Lines 3 and 8 here are telling me I have an error.
I know the sql syntax is correct because I can enter it directly and it works.
$kidID = $_POST['remkid'];
$kname = mysqli_fetch_assoc($conn, SELECT name FROM kids WHERE id=`$kidID`);
$name = $kname['name'];
if(isset($_POST['remkid'])) {
mysqli_query($conn, DELETE FROM kids WHERE id=`$kidID`) or die ("Error: " . mysqli_error());
echo "$name was removed from the system.";
}
Here is an included file that houses $conn which I know also works correctly on the other 5 or 6 pages I have created.
<?php
$servername = "*";
$username = "*";
$password = "*";
$dbname = "*";
// Create connection
$conn = mysqli_connect($servername, $username, $password, $dbname);
// Check connection
if (!$conn) {
die("Connection failed: " . mysqli_connect_error());
}
?>
Any help is greatly appreciated.
To summarize the comments: You don't have a MySQL syntax error, you have a PHP syntax error. First, mysqli_query() expects the query to be a string value, which means that at some point it must be enclosed in quotes. That is to say,
mysqli_query($conn, DELETE FROM kids WHERE id=`$kidID`)
should be
mysqli_query($conn, "DELETE FROM kids WHERE id = $kidID")

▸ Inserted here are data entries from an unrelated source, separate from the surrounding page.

-- ==== Sys2Proof/Machine/Mailbox.lean ====
section
/-! DEFINITION. The mailbox of a tenant's function and its requests (R349, R350, Table 13.7). -/

namespace Sys2Proof.Machine

/-! ### Arrival and response -/

/-- What the management core makes of a request: it goes on waiting, or it answers with a result of R349 and its data. -/
inductive Reply where
  | wait (s : State)
  | done (s : State) (result : Nat) (data : List Word)
  deriving DecidableEq, Repr

/-- A result without data. -/
def Reply.plain (s : State) (result : Nat) : Reply := .done s result []

/-- The request code of a row (Table 13.7). -/
def requestCode : Instr → Nat
  | .ctxnew => 1 | .ctxdel => 2 | .load => 3 | .map => 4 | .unmap => 5 | .region => 6 | .regfree => 7 | .mailboxRmack => 8
  | .mapread => 9 | .logctl => 10 | .dumpfree => 11 | .trace => 12 | .errs => 13 | .attest => 14
  | _ => 0

/-- The host tag of a request's doubleword 0 (R349). -/
def requestTag (w : Nat) : Nat := w / 2 ^ 32 % 2 ^ 32

/-- A response (R349): RESP, DONE and vector 5. -/
def answer (s : State) (tn tag result : Nat) (data : List Word) : State :=
  let w : Word := BitVec.ofNat 64 (tag % 2 ^ 32 * 2 ^ 32 + result)
  raiseIrq (modTenant s tn (fun t => { t with resp := ((w :: data) ++ List.replicate 7 0).take 8, done := t.done + 1 })) tn 5

/-- A request that has been posted as the `n`-th of its function is served in order of arrival, or goes on waiting (R349). -/
def servePosted (i : Instr) (serve : State → Reply) (s : State) (m : Msg) (n : Nat) : State :=
  let t := tenant s m.a
  let again (s : State) : State := owe s [(i, { m with nats := [n] })]
  if n ≤ t.done.toNat || t.posted.toNat < n then s
  else if t.done.toNat + 1 < n then again s
  else match serve s with
    | .wait s => again s
    | .done s result data => answer s m.a (requestTag m.b) result data

/-- A request that reaches a mailbox (R349): dropped where 16 are pending or the function is not enabled, else posted. Field `b` of the
message is doubleword 0 of REQ: one whose code is that of another row is no step of this row, and a code that Table 13.7 does not list
is answered with BADARG (DESIGN CHOICE, log 33). A message with a number in it is one posted before. -/
def request (i : Instr) (serve : State → Reply) (s : State) : Out :=
  let m := s.msg
  let code := m.b % 256
  let serve : State → Reply := if code = requestCode i then serve else fun s => .plain s 2
  if 1 ≤ code ∧ code ≤ 14 ∧ code ≠ requestCode i then .next s else
  match m.nats with
  | n :: _ => .next (servePosted i serve s m n)
  | [] =>
    let t := tenant s m.a
    if 16 ≤ m.a || !t.enabled || 16 ≤ (t.posted - t.done).toNat then .next s
    else .next (servePosted i serve (modTenant s m.a (fun t => { t with posted := t.posted + 1 })) m (t.posted + 1).toNat)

Depending on the type of kids.id you might have to say "...WHERE id = '" . $kidID . "'"); - note that $kidID is enclosed in straight quotes (''), not backticks (``).
Second, mysqli_fetch_assoc() doesn't take a query string at all. You need to pass it a mysqli_result object, as returned by mysqli_query() (which requires a quoted string argument):
$result = mysqli_query($conn, "SELECT name FROM kids WHERE id=$kidID");
$kname = mysqli_fetch_assoc($result);
That said, the other problem is that you are using a dynamic SQL query. something for which there is no excuse when prepared statements are available. Prepared statements close up what in your case is a gaping SQL injection hole (see How can I prevent SQL-injection in PHP?), as well as automagically handling all the necessary quoting, typing and escaping of variables.
For your SELECT the prepared-statement syntax would be
$sql = "SELECT name FROM kids WHERE id = ?"; // define the query
$stmt = mysqli_prepare($conn, $sql); // compile the query
mysqli_stmt_bind_param($stmt, 's', $kidID); // fill in the variables
$result = mysqli_stmt_execute($stmt); // perform the query
$kname = mysqli_fetch_assoc($result); // retrieve the result
$name = $kname['name'];
I have omitted any treatment of error handling, as I prefer to leave that as an exercise for the reader.